Bulk Update Deployment with PowerShell
# Install updates on multiple VMs
$resourceGroup = "rg-production"
$vmNames = @("vm-web-01", "vm-web-02", "vm-app-01")
foreach ($vmName in $vmNames) {
Write-Host "Starting update installation on $vmName..."
$params = @{
ResourceGroupName = $resourceGroup
VMName = $vmName
MaximumDuration = "PT2H"
RebootSetting = "IfRequired"
WindowsClassification = @("Critical", "Security")
}
$result = Invoke-AzVmInstallPatch @params -AsJob
Write-Host "Update job started for $vmName with Job ID: $($result.Id)"
}
# Monitor job status
Get-Job | Where-Object { $_.State -eq "Running" } | Wait-Job
Get-Job | Receive-Job
Step 5: Monitor Compliance
View Compliance Dashboard
- In Update Manager, go to Overview
- Review compliance metrics:
- Machines assessed
- Machines with pending updates
- Update history
- Click Compliance for detailed reports
Query Compliance via Azure Resource Graph
# Query VMs with pending critical updates
az graph query -q "
patchassessmentresources
| where type == 'microsoft.compute/virtualmachines/patchassessmentresults'
| extend vmId = tostring(split(id, '/providers/Microsoft.Compute/virtualMachines/')[0])
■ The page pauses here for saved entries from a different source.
-- ==== Sys2Proof/Machine/RegPlan.lean ====
section
/-!
DEFINITION. The register address plan (19_register_plan.md and the field maps of the owning chapters): where each of
the 2,712 registers lives, the access and the reset value of each of its fields, and a name for every register address
and every field.
-/
namespace Sys2Proof.Machine

/-- The accesses of Table 00-6. -/
inductive Access where
  | ro | rw | wo | w1c | rc
  deriving DecidableEq, Repr

/-- A field of a register: bits hi:lo, its access, its reset value; where `per` is not 0 the reset value is the
instance modulo `per` (R420). -/
structure FieldRow where
  hi     : Nat
  lo     : Nat
  access : Access
  reset  : Nat
  per    : Nat := 0
  deriving DecidableEq, Repr

/-- A row of a field map: `count` registers from offset `off`, `stride` apart, each with these fields. -/
structure RegRow where
  off    : Nat
  stride : Nat
  count  : Nat
  fields : List FieldRow
  deriving DecidableEq, Repr

/-- One field of one register: the register's parameter address (R100) and the bits it takes. -/
structure Fld where
  addr : Nat
  hi   : Nat
  lo   : Nat
  deriving DecidableEq, Repr

/-- The registers of block PLAT. -/
def planPlat : List RegRow :=
  [
   ⟨0x0, 0, 1, [⟨31, 16, .ro, 2400, 0⟩, ⟨15, 8, .ro, 0, 0⟩, ⟨7, 0, .ro, 1, 0⟩]⟩,
   ⟨0x4, 0, 1, [⟨31, 28, .ro, 0, 0⟩, ⟨27, 24, .ro, 0, 0⟩, ⟨23, 23, .ro, 0, 0⟩, ⟨22, 22, .ro, 0, 0⟩,
      ⟨21, 21, .ro, 0, 0⟩, ⟨5, 0, .ro, 0, 0⟩]⟩,
   ⟨0x8, 0, 1, [⟨31, 29, .ro, 0, 0⟩, ⟨28, 27, .ro, 0, 0⟩]⟩,
   ⟨0xc, 0, 1, [⟨31, 0, .ro, 0, 0⟩]⟩,
   ⟨0x10, 0, 1, [⟨31, 0, .ro, 0, 0⟩]⟩,
   ⟨0x14, 0, 1, [⟨31, 0, .ro, 0, 0⟩]⟩,
   ⟨0x18, 0, 1, [⟨31, 0, .ro, 0, 0⟩]⟩,
   ⟨0x1c, 0, 1, [⟨15, 0, .ro, 0, 0⟩]⟩,
   ⟨0x20, 0, 1, [⟨31, 0, .ro, 0, 0⟩]⟩,
   ⟨0x24, 0, 1, [⟨31, 0, .ro, 0, 0⟩]⟩,
   ⟨0x28, 0, 1, [⟨31, 16, .ro, 0, 0⟩, ⟨3, 0, .ro, 0, 0⟩]⟩,
   ⟨0x2c, 0, 1, [⟨5, 0, .w1c, 0, 0⟩]⟩,
   ⟨0x30, 4, 20, [⟨31, 0, .rw, 0, 0⟩]⟩]

/-- The registers of block PACE. -/
def planPace : List RegRow :=
  [
   ⟨0x0, 0, 1, [⟨11, 8, .rw, 15, 0⟩, ⟨1, 0, .rw, 1, 0⟩]⟩,
   ⟨0x4, 0, 1, [⟨25, 16, .ro, 800, 0⟩, ⟨7, 7, .ro, 0, 0⟩, ⟨6, 6, .ro, 0, 0⟩, ⟨5, 5, .ro, 0, 0⟩, ⟨4, 4, .ro, 0, 0⟩,
      ⟨3, 3, .ro, 0, 0⟩, ⟨2, 2, .ro, 0, 0⟩, ⟨1, 0, .ro, 1, 0⟩]⟩,
   ⟨0x8, 0, 1, [⟨31, 24, .rc, 128, 0⟩, ⟨23, 16, .ro, 0, 0⟩, ⟨9, 0, .ro, 0, 0⟩]⟩,
   ⟨0xc, 0, 1, [⟨9, 0, .rw, 900, 0⟩]⟩,
   ⟨0x10, 0, 1, [⟨23, 16, .rw, 50, 0⟩, ⟨15, 0, .rw, 4096, 0⟩]⟩,
   ⟨0x14, 0, 1, [⟨15, 8, .rw, 5, 0⟩, ⟨7, 0, .rw, 10, 0⟩]⟩,
   ⟨0x18, 0, 1, [⟨15, 8, .rw, 20, 0⟩, ⟨7, 0, .rw, 20, 0⟩]⟩,
   ⟨0x1c, 0, 1, [⟨23, 16, .ro, 0, 0⟩, ⟨6, 6, .w1c, 0, 0⟩, ⟨5, 5, .w1c, 0, 0⟩, ⟨4, 4, .w1c, 0, 0⟩,
      ⟨3, 3, .w1c, 0, 0⟩, ⟨2, 2, .w1c, 0, 0⟩, ⟨0, 0, .w1c, 0, 0⟩]⟩,
   ⟨0x20, 4, 16, [⟨31, 31, .ro, 0, 0⟩, ⟨30, 30, .ro, 0, 0⟩, ⟨29, 29, .ro, 0, 0⟩, ⟨15, 0, .ro, 0, 0⟩]⟩]

/-- The registers of block ARB. -/
def planArb : List RegRow :=
  [
   ⟨0x0, 16, 16, [⟨31, 24, .rw, 16, 0⟩, ⟨23, 16, .rw, 16, 0⟩, ⟨15, 8, .rw, 16, 0⟩, ⟨7, 0, .rw, 16, 0⟩]⟩,
   ⟨0x4, 16, 16, [⟨31, 24, .rw, 16, 0⟩, ⟨23, 16, .rw, 16, 0⟩, ⟨15, 8, .rw, 16, 0⟩, ⟨7, 0, .rw, 16, 0⟩]⟩,
   ⟨0x8, 16, 16, [⟨23, 21, .ro, 7, 0⟩, ⟨20, 18, .ro, 6, 0⟩, ⟨17, 15, .ro, 5, 0⟩, ⟨14, 12, .rw, 4, 0⟩,
      ⟨11, 9, .rw, 3, 0⟩, ⟨8, 6, .rw, 2, 0⟩, ⟨5, 3, .rw, 1, 0⟩, ⟨2, 0, .rw, 0, 0⟩]⟩,
   ⟨0xc, 16, 16, [⟨31, 30, .rw, 0, 0⟩, ⟨29, 29, .w1c, 0, 0⟩, ⟨23, 16, .rc, 0, 0⟩, ⟨15, 8, .ro, 0, 0⟩,
      ⟨7, 0, .ro, 0, 0⟩]⟩,
   ⟨0x100, 4, 64, [⟨31, 24, .rc, 0, 0⟩, ⟨15, 15, .w1c, 0, 0⟩, ⟨11, 11, .ro, 0, 0⟩, ⟨10, 8, .ro, 0, 0⟩,
      ⟨7, 0, .ro, 0, 0⟩]⟩]

/-- The registers of block LOCK. -/
def planLock : List RegRow :=
  [
   ⟨0x0, 4, 64, [⟨31, 30, .ro, 0, 0⟩, ⟨29, 29, .ro, 0, 0⟩, ⟨28, 21, .ro, 0, 0⟩, ⟨15, 8, .rc, 0, 0⟩,
      ⟨7, 4, .rw, 10, 0⟩, ⟨3, 0, .ro, 0, 0⟩]⟩]

/-- The registers of block CMD. -/
def planCmd : List RegRow :=
  [
   ⟨0x0, 0, 1, [⟨23, 16, .rw, 60, 0⟩, ⟨15, 0, .rw, 60, 0⟩]⟩,
   ⟨0x4, 0, 1, [⟨23, 20, .w1c, 0, 0⟩, ⟨19, 16, .ro, 0, 0⟩, ⟨15, 0, .ro, 15, 0⟩]⟩,
   ⟨0x8, 0, 1, [⟨27, 24, .rc, 0, 0⟩, ⟨23, 0, .rc, 0, 0⟩]⟩,
   ⟨0xc, 0, 1, [⟨31, 16, .rc, 0, 0⟩, ⟨15, 8, .rc, 0, 0⟩]⟩,
   ⟨0x20, 32, 4, [⟨31, 6, .rw, 0, 0⟩]⟩,
   ⟨0x24, 32, 4, [⟨31, 0, .rw, 0, 0⟩]⟩,
   ⟨0x28, 32, 4, [⟨31, 6, .rw, 0, 0⟩]⟩,
   ⟨0x2c, 32, 4, [⟨31, 0, .rw, 0, 0⟩]⟩,
   ⟨0x30, 32, 4, [⟨31, 31, .rw, 0, 0⟩, ⟨23, 16, .rw, 0, 16⟩, ⟨12, 8, .rw, 6, 0⟩, ⟨4, 0, .rw, 6, 0⟩]⟩]

/-- The registers of block DMA. -/
def planDma : List RegRow :=
  [
   ⟨0x0, 16, 64, [⟨31, 5, .rw, 0, 0⟩]⟩,
   ⟨0x4, 16, 64, [⟨31, 0, .rw, 0, 0⟩]⟩,
   ⟨0x8, 16, 64, [⟨31, 31, .rw, 0, 0⟩, ⟨30, 30, .wo, 0, 0⟩, ⟨29, 29, .rw, 0, 0⟩, ⟨28, 28, .rw, 0, 0⟩,
      ⟨27, 23, .rw, 16, 0⟩, ⟨22, 21, .rw, 0, 0⟩, ⟨20, 16, .rw, 0, 0⟩, ⟨15, 8, .rw, 0, 0⟩]⟩,
   ⟨0xc, 16, 64, [⟨31, 28, .ro, 0, 0⟩, ⟨27, 27, .ro, 0, 0⟩, ⟨26, 26, .ro, 0, 0⟩, ⟨25, 25, .ro, 0, 0⟩,
      ⟨20, 0, .ro, 0, 0⟩]⟩,
   ⟨0x400, 0, 1, [⟨23, 16, .rw, 4, 0⟩, ⟨0, 0, .rw, 0, 0⟩]⟩,
   ⟨0x404, 0, 1, [⟨31, 31, .w1c, 0, 0⟩, ⟨30, 28, .ro, 0, 0⟩, ⟨23, 16, .rc, 0, 0⟩]⟩,
   ⟨0x408, 0, 1, [⟨31, 11, .rw, 0, 0⟩]⟩,
   ⟨0x40c, 0, 1, [⟨31, 0, .rw, 0, 0⟩]⟩,
   ⟨0x410, 0, 1, [⟨31, 0, .w1c, 0, 0⟩]⟩,
   ⟨0x414, 0, 1, [⟨31, 0, .w1c, 0, 0⟩]⟩,
   ⟨0x418, 0, 1, [⟨31, 0, .ro, 0, 0⟩]⟩,
   ⟨0x41c, 0, 1, [⟨31, 0, .ro, 0, 0⟩]⟩]

/-- The registers of block DCMP. -/
def planDcmp : List RegRow :=
  [
   ⟨0x0, 16, 16, [⟨0, 0, .rw, 1, 0⟩]⟩,
   ⟨0x4, 16, 16, [⟨31, 31, .ro, 0, 0⟩, ⟨27, 16, .ro, 0, 0⟩, ⟨15, 0, .rc, 0, 0⟩]⟩,
   ⟨0x8, 16, 16, [⟨31, 24, .rc, 0, 0⟩, ⟨23, 21, .rc, 0, 0⟩, ⟨15, 12, .rc, 0, 0⟩, ⟨7, 0, .rc, 0, 0⟩]⟩,
   ⟨0xc, 16, 16, [⟨31, 0, .ro, 0, 0⟩]⟩]

/-- The registers of block CMPR. -/
def planCmpr : List RegRow :=
  [
   ⟨0x0, 16, 4, [⟨3, 0, .rw, 4, 0⟩]⟩,
   ⟨0x4, 16, 4, [⟨31, 31, .ro, 0, 0⟩, ⟨27, 16, .ro, 0, 0⟩, ⟨15, 0, .rc, 0, 0⟩]⟩,
   ⟨0x8, 16, 4, [⟨31, 0, .rc, 0, 0⟩]⟩,
   ⟨0xc, 16, 4, [⟨31, 0, .rc, 0, 0⟩]⟩]

/-- The registers of block DOSE. -/
def planDose : List RegRow :=
  [
   ⟨0x0, 32, 16, [⟨31, 31, .wo, 0, 0⟩, ⟨30, 30, .rw, 0, 0⟩, ⟨15, 8, .rw, 0, 0⟩, ⟨7, 0, .rw, 0, 0⟩]⟩,
   ⟨0x4, 32, 16, [⟨31, 0, .rw, 0, 0⟩]⟩,
   ⟨0x8, 32, 16, [⟨31, 30, .rw, 0, 4⟩, ⟨23, 0, .rw, 0, 0⟩]⟩,
   ⟨0xc, 32, 16, [⟨31, 16, .ro, 0, 0⟩, ⟨15, 0, .rw, 8192, 0⟩]⟩,
   ⟨0x10, 32, 16, [⟨31, 0, .ro, 0, 0⟩]⟩,
   ⟨0x14, 32, 16, [⟨31, 24, .ro, 0, 0⟩, ⟨23, 23, .ro, 0, 0⟩, ⟨22, 22, .ro, 0, 0⟩, ⟨21, 21, .ro, 0, 0⟩,
      ⟨20, 20, .ro, 0, 0⟩, ⟨19, 19, .ro, 0, 0⟩, ⟨18, 18, .ro, 0, 0⟩, ⟨17, 17, .ro, 0, 0⟩, ⟨16, 16, .ro, 0, 0⟩,
      ⟨15, 0, .ro, 0, 0⟩]⟩,
   ⟨0x200, 0, 1, [⟨5, 5, .rw, 0, 0⟩, ⟨4, 4, .rw, 0, 0⟩, ⟨0, 0, .rw, 0, 0⟩]⟩,
   ⟨0x204, 0, 1, [⟨31, 24, .ro, 0, 0⟩, ⟨18, 0, .ro, 0, 0⟩]⟩,
   ⟨0x208, 0, 1, [⟨2, 2, .rw, 1, 0⟩, ⟨1, 1, .rw, 1, 0⟩, ⟨0, 0, .rw, 1, 0⟩]⟩,
   ⟨0x20c, 0, 1, [⟨2, 2, .w1c, 0, 0⟩, ⟨1, 1, .w1c, 0, 0⟩, ⟨0, 0, .w1c, 0, 0⟩]⟩,
   ⟨0x210, 0, 1, [⟨31, 0, .rc, 0, 0⟩]⟩,
   ⟨0x214, 0, 1, [⟨31, 0, .rc, 0, 0⟩]⟩,
   ⟨0x218, 0, 1, [⟨31, 0, .rc, 0, 0⟩]⟩,
   ⟨0x21c, 0, 1, [⟨31, 0, .rc, 0, 0⟩]⟩,
   ⟨0x220, 0, 1, [⟨31, 0, .rc, 0, 0⟩]⟩,
   ⟨0x224, 0, 1, [⟨31, 0, .rc, 0, 0⟩]⟩] ++
  [
   ⟨0x228, 0, 1, [⟨31, 0, .rc, 0, 0⟩]⟩,
   ⟨0x22c, 0, 1, [⟨31, 0, .rc, 0, 0⟩]⟩,
   ⟨0x230, 0, 1, [⟨31, 28, .ro, 0, 0⟩, ⟨27, 24, .ro, 0, 0⟩, ⟨23, 18, .ro, 0, 0⟩, ⟨5, 0, .ro, 0, 0⟩]⟩,
   ⟨0x234, 0, 1, [⟨31, 0, .ro, 0, 0⟩]⟩,
   ⟨0x238, 0, 1, [⟨31, 0, .ro, 0, 0⟩]⟩,
   ⟨0x23c, 0, 1, [⟨15, 8, .ro, 0, 0⟩, ⟨7, 0, .ro, 0, 0⟩]⟩]

/-- The registers of block FIRE. -/
def planFire : List RegRow :=
  [
   ⟨0x0, 16, 48, [⟨31, 31, .rw, 0, 0⟩, ⟨30, 30, .wo, 0, 0⟩, ⟨27, 16, .rw, 0, 0⟩, ⟨15, 12, .rw, 0, 0⟩]⟩,
   ⟨0x4, 16, 48, [⟨31, 29, .ro, 0, 0⟩, ⟨28, 28, .ro, 0, 0⟩, ⟨27, 27, .ro, 0, 0⟩, ⟨26, 26, .ro, 0, 0⟩,
      ⟨25, 25, .ro, 0, 0⟩, ⟨23, 20, .ro, 0, 0⟩, ⟨19, 16, .ro, 0, 0⟩, ⟨15, 8, .ro, 0, 0⟩]⟩,
   ⟨0x8, 16, 48, [⟨31, 16, .ro, 0, 0⟩, ⟨15, 8, .ro, 0, 0⟩, ⟨7, 0, .ro, 0, 0⟩]⟩,
   ⟨0xc, 16, 48, [⟨31, 16, .rc, 0, 0⟩, ⟨15, 0, .rc, 0, 0⟩]⟩,
   ⟨0x300, 0, 1, [⟨31, 24, .rw, 255, 0⟩, ⟨23, 20, .rw, 4, 0⟩, ⟨19, 16, .rw, 3, 0⟩]⟩,
   ⟨0x304, 0, 1, [⟨15, 0, .rw, 0, 0⟩]⟩,
   ⟨0x308, 0, 1, [⟨31, 0, .rw, 0, 0⟩]⟩,
   ⟨0x30c, 0, 1, [⟨31, 31, .rw, 1, 0⟩, ⟨23, 16, .rw, 10, 0⟩, ⟨15, 0, .rw, 2000, 0⟩]⟩,
   ⟨0x310, 0, 1, [⟨31, 16, .rw, 512, 0⟩, ⟨15, 0, .rw, 1024, 0⟩]⟩,
   ⟨0x314, 0, 1, [⟨31, 16, .ro, 65535, 0⟩, ⟨15, 0, .rw, 1250, 0⟩]⟩,
   ⟨0x318, 0, 1, [⟨31, 28, .ro, 0, 0⟩, ⟨23, 16, .rw, 50, 0⟩, ⟨15, 0, .rw, 64, 0⟩]⟩,
   ⟨0x31c, 0, 1, [⟨5, 5, .w1c, 0, 0⟩, ⟨4, 4, .w1c, 0, 0⟩, ⟨3, 3, .w1c, 0, 0⟩, ⟨2, 2, .w1c, 0, 0⟩,
      ⟨1, 1, .w1c, 0, 0⟩, ⟨0, 0, .w1c, 0, 0⟩]⟩,
   ⟨0x320, 0, 1, [⟨31, 0, .rc, 0, 0⟩]⟩,
   ⟨0x324, 0, 1, [⟨31, 0, .rc, 0, 0⟩]⟩,
   ⟨0x328, 0, 1, [⟨31, 0, .rc, 0, 0⟩]⟩,
   ⟨0x32c, 0, 1, [⟨31, 16, .rc, 0, 0⟩, ⟨15, 0, .rc, 0, 0⟩]⟩] ++
  [
   ⟨0x330, 0, 1, [⟨31, 31, .rw, 0, 0⟩, ⟨25, 16, .rw, 64, 0⟩, ⟨11, 0, .rw, 512, 0⟩]⟩,
   ⟨0x334, 0, 1, [⟨31, 20, .rw, 50, 0⟩, ⟨19, 8, .rw, 800, 0⟩, ⟨7, 0, .rw, 20, 0⟩]⟩,
   ⟨0x338, 0, 1, [⟨31, 31, .ro, 0, 0⟩, ⟨27, 24, .ro, 0, 0⟩, ⟨21, 16, .ro, 0, 0⟩, ⟨13, 0, .ro, 0, 0⟩]⟩,
   ⟨0x33c, 0, 1, [⟨31, 31, .rw, 1, 0⟩, ⟨30, 30, .rw, 0, 0⟩, ⟨15, 0, .rw, 65535, 0⟩]⟩]

/-- The registers of block CAP. -/
def planCap : List RegRow :=
  [
   ⟨0x0, 32, 24, [⟨31, 31, .rw, 0, 0⟩, ⟨30, 30, .rw, 0, 0⟩, ⟨29, 28, .rw, 0, 0⟩, ⟨27, 27, .rw, 1, 0⟩,
      ⟨26, 25, .rw, 2, 0⟩, ⟨24, 23, .rw, 0, 0⟩, ⟨22, 22, .rw, 0, 2⟩, ⟨21, 20, .rw, 0, 0⟩, ⟨19, 19, .rw, 0, 0⟩,
      ⟨18, 16, .rw, 0, 0⟩, ⟨11, 0, .rw, 0, 0⟩]⟩,
   ⟨0x4, 32, 24, [⟨30, 16, .rw, 4096, 0⟩, ⟨14, 0, .rw, 4608, 0⟩]⟩,
   ⟨0x8, 32, 24, [⟨20, 16, .rw, 0, 0⟩, ⟨12, 8, .rw, 0, 0⟩, ⟨4, 0, .rw, 0, 0⟩]⟩,
   ⟨0xc, 32, 24, [⟨31, 31, .rw, 0, 0⟩, ⟨30, 24, .rw, 10, 0⟩, ⟨23, 0, .rw, 8192, 0⟩]⟩,
   ⟨0x10, 32, 24, [⟨31, 16, .rw, 0, 0⟩, ⟨15, 8, .rw, 0, 0⟩, ⟨7, 0, .rw, 16, 0⟩]⟩,
   ⟨0x14, 32, 24, [⟨31, 16, .ro, 0, 0⟩, ⟨15, 8, .ro, 0, 0⟩, ⟨7, 7, .ro, 0, 0⟩, ⟨6, 6, .ro, 0, 0⟩,
      ⟨5, 5, .w1c, 0, 0⟩, ⟨4, 0, .rc, 0, 0⟩]⟩,
   ⟨0x18, 32, 24, [⟨31, 0, .ro, 0, 0⟩]⟩,
   ⟨0x1c, 32, 24, [⟨31, 24, .rc, 0, 0⟩, ⟨23, 16, .rc, 0, 0⟩, ⟨15, 8, .rc, 0, 0⟩, ⟨7, 0, .rc, 0, 0⟩]⟩]

/-- The registers of block KAL. -/
def planKal : List RegRow :=
  [
   ⟨0x0, 32, 8, [⟨31, 31, .rw, 0, 0⟩, ⟨30, 30, .rw, 0, 0⟩, ⟨23, 16, .rw, 16, 0⟩, ⟨7, 0, .rw, 16, 0⟩]⟩,
   ⟨0x4, 32, 8, [⟨31, 31, .wo, 0, 0⟩, ⟨30, 30, .ro, 0, 0⟩, ⟨18, 16, .rw, 0, 0⟩, ⟨3, 0, .rw, 0, 0⟩]⟩,
   ⟨0x8, 32, 8, [⟨31, 0, .rw, 0, 0⟩]⟩,
   ⟨0xc, 32, 8, [⟨31, 31, .ro, 0, 0⟩, ⟨26, 24, .ro, 0, 0⟩, ⟨21, 16, .ro, 0, 0⟩, ⟨15, 0, .rc, 0, 0⟩]⟩,
   ⟨0x10, 32, 8, [⟨31, 24, .ro, 0, 0⟩, ⟨15, 0, .ro, 0, 0⟩]⟩,
   ⟨0x14, 32, 8, [⟨31, 16, .ro, 0, 0⟩, ⟨15, 0, .ro, 0, 0⟩]⟩,
   ⟨0x18, 32, 8, [⟨31, 0, .rc, 0, 0⟩]⟩,
   ⟨0x1c, 32, 8, [⟨19, 16, .rw, 15, 0⟩, ⟨3, 3, .w1c, 0, 0⟩, ⟨2, 2, .w1c, 0, 0⟩, ⟨1, 1, .w1c, 0, 0⟩,
      ⟨0, 0, .w1c, 0, 0⟩]⟩]

/-- The registers of block RSMP. -/
def planRsmp : List RegRow :=
  [
   ⟨0x0, 16, 8, [⟨31, 31, .wo, 0, 0⟩, ⟨30, 30, .rw, 0, 0⟩, ⟨29, 29, .wo, 0, 0⟩, ⟨28, 28, .ro, 0, 0⟩,
      ⟨27, 27, .rw, 1, 0⟩, ⟨18, 16, .rw, 0, 0⟩, ⟨3, 0, .rw, 0, 0⟩]⟩,
   ⟨0x4, 16, 8, [⟨31, 0, .rw, 0, 0⟩]⟩,
   ⟨0x8, 16, 8, [⟨31, 31, .ro, 0, 0⟩, ⟨30, 30, .ro, 0, 0⟩, ⟨29, 29, .ro, 0, 0⟩, ⟨23, 16, .ro, 0, 0⟩,
      ⟨15, 0, .rc, 0, 0⟩]⟩,
   ⟨0xc, 16, 8, [⟨31, 16, .ro, 0, 0⟩, ⟨15, 0, .ro, 0, 0⟩]⟩]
| extend criticalCount = properties.criticalAndSecurityPatchCount
| where criticalCount > 0
| project vmId, criticalCount, lastAssessmentTime=properties.lastModifiedDateTime
| order by criticalCount desc
"
# Get update compliance summary
az graph query -q "
resources
| where type == 'microsoft.compute/virtualmachines'
| extend osType = properties.storageProfile.osDisk.osType
| extend patchMode = properties.osProfile.windowsConfiguration.patchSettings.assessmentMode
| project name, resourceGroup, osType, patchMode, location
| order by resourceGroup
"
Set Up Compliance Alerts
# Create action group for notifications
az monitor action-group create \
--resource-group "rg-monitoring" \
--name "ag-patching-alerts" \
--short-name "Patching" \
--email-receivers name="OpsTeam" email-address="[email protected]"
# Create alert for VMs with critical updates pending > 7 days
az monitor scheduled-query create \
--resource-group "rg-monitoring" \
--name "alert-pending-critical-updates" \
--scopes "/subscriptions/$SUBSCRIPTION_ID" \
--condition "count > 0" \
--condition-query "
patchassessmentresources
| where type == 'microsoft.compute/virtualmachines/patchassessmentresults'
| where properties.criticalAndSecurityPatchCount > 0
| where todatetime(properties.lastModifiedDateTime) < ago(7d)
" \
--action-groups "/subscriptions/$SUBSCRIPTION_ID/resourceGroups/rg-monitoring/providers/Microsoft.Insights/actionGroups/ag-patching-alerts" \
--severity 2 \
--evaluation-frequency "1h" \
--window-size "1h"
Best Practices
- Stagger maintenance windows: Don't patch all servers simultaneously
- Test in non-production first: Apply updates to dev/staging before production
- Enable automatic assessment: Keep update inventory current with daily scans
- Document exclusions: Track why specific updates are excluded and review regularly
- Monitor patch success: Review update history and address failed installations
- Plan for reboots: Schedule maintenance during low-traffic periods
- Use tags for grouping: Organize VMs by update ring (Ring 0, Ring 1, etc.)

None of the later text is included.